Это предисловия, которые я написала к "Лизе во фритюре" - первому своему и единственному смешному произведению:

Предисловие автора:
Автор предупреждает, что все события, происходящие в этой истории, равно как и участвующие в них персонажи, являются плодом авторской фантазии и никакого отношения к реальной жизни не имеют. Любое сходство является случайным.

Другое предисловие автора:
Честно говоря, все, что происходит в этой истории - чистая правда! Хотя на самом деле случилось все это не там, не тогда и не с теми людьми. Подобно гоголевской Агафье Тихоновне автор приставил «губы Никанора Ивановича к носу Ивана Кузьмича», фамилию одного человека к прозвищу другого, перемешал мужей, детей и других родственников, не говоря уж о кошках и прочих собаках.

Однако, это не помогло!
Немедленно все принялись опознавать себя и своих знакомых в персонажах!
Причем интересно, что реальные прототипы, которые конечно же существовали, никто не опознавал, зато все так и прицепились к бедному Вадюке, которого я выдумала на 99,99%! Украла только имя и все.

Вот об этом и пишет Rufi Thorpe:
Все писатели воруют. О краже множества деталей...

Я почти не общалась с отцом в детстве, однако у нас сложилось что-то вроде дружбы, когда мне было 18 лет, и мы оба жили в Нью-Йорке. Ко Дню отца, который мы впервые должны были праздновать вместе, я - практически без гроша в кармане - распечатала и вручную переплела сборник своих рассказов, так как он вообще не знал, как и о чем я пишу. Я пригласила его на обед и вручила свой небольшой подарок. Все было прекрасно. Все было очень мило. А потом он перестал отвечать на мои звонки.

Спустя примерно месяц я все-таки дозвонилась до него по домашнему телефону и спросила, что же случилось. А случилось вот что: отец решил, что рассказ, который я написала о рыжем толстяке-служителе зоопарка, был о нем самом. Если уж на то пошло, главный герой был классным парнем, и отец должен был бы чувствовать себя польщенным. Но главное вот что: этот персонаж не был списан с моего отца - я написала рассказ еще до того, как мы с ним встретились в Нью-Йорке.
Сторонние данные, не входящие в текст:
-- ==== Sys2Proof/Machine/BcdCodec.lean ====
section
/-!
DEFINITION. The BCD codec (40_bcd_codec.md): `BCDENC`, `BCDDEC`, `DIGPAIR`. "They read no state, write no state, touch no
pin" (R100): a meaning only leaves the result among the returned values.
-/

namespace Sys2Proof.Machine

/-- `BCDENC(d) = trunc_8((d / 10) * 16 + (d % 10))`, for every byte `d` (R101, R102). -/
def bcdEnc (d : Byte) : Byte := BitVec.ofNat 8 ((d.toNat / 10) * 16 + d.toNat % 10)

/-- `BCDDEC(b) = (b / 16) * 10 + (b % 16)`, for every byte `b` (R104, R105). -/
def bcdDec (b : Byte) : Byte := BitVec.ofNat 8 ((b.toNat / 16) * 10 + b.toNat % 16)

/-- `'0' + nibble`, with `'0' = 0x30` (R107, R108; the code is the spec's general knowledge, G2). -/
def digit (nibble : Nat) : Byte := BitVec.ofNat 8 (0x30 + nibble)

/-- The tens character of `DIGPAIR(b)` (R107). -/
def digHi (b : Byte) : Byte := digit (b.toNat / 16)

/-- The units character of `DIGPAIR(b)` (R107). -/
def digLo (b : Byte) : Byte := digit (b.toNat % 16)

/-- `BCDENC(d)` (R101). -/
def execBcdenc (d : Byte) (s : State) : Host.Outcome State Fault Refusal :=
  .next { s with ret := { s.ret with enc := bcdEnc d } }

/-- `BCDDEC(b)` (R104). -/
def execBcddec (b : Byte) (s : State) : Host.Outcome State Fault Refusal :=
  .next { s with ret := { s.ret with dec := bcdDec b } }

/-- `DIGPAIR(b)`, tens character first (R107). -/
def execDigpair (b : Byte) (s : State) : Host.Outcome State Fault Refusal :=
  .next { s with ret := { s.ret with digHi := digHi b, digLo := digLo b } }

end Sys2Proof.Machine
end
Той самой деталью, которая убедила моего отца, что этот рассказ написан якобы о нем, была марка сигарет: и мой отец, и главный герой курили одни и те же сигареты.

На этом мои отношения с отцом закончились. Оказывается, людям не нравится, когда о них пишут. Не нравится, когда им просто кажется, что пишут именно о них. Им это не нравится, даже если ты на самом деле пишешь не о них.



Когда я изучала литературу в университете, мне всегда было любопытно, почему практически каждый автор считает своим долгом указать, что его книга абсолютно не автобиографична. Я-то думала, это потому, что они гордятся своим богатым воображением. Но чем старше я становлюсь, тем чаще мне кажется, что авторы просто пытаются обезопасить себя от упреков со стороны тех людей, с которыми они когда-либо встречались.

Мои сюжеты не автобиографичны, и тем более я не описываю в своих книгах знакомых. Но я краду детали. Я одержима деталями. Возможно, вся моя писательская карьера - это в действительности фанатичная любовь к деталям. Я краду дома, миски с кухонных столов, духи и ароматы, фразы, анекдоты, шутки, ДТП, собак, еду, одежду и растения. Это особая разновидность клептомании.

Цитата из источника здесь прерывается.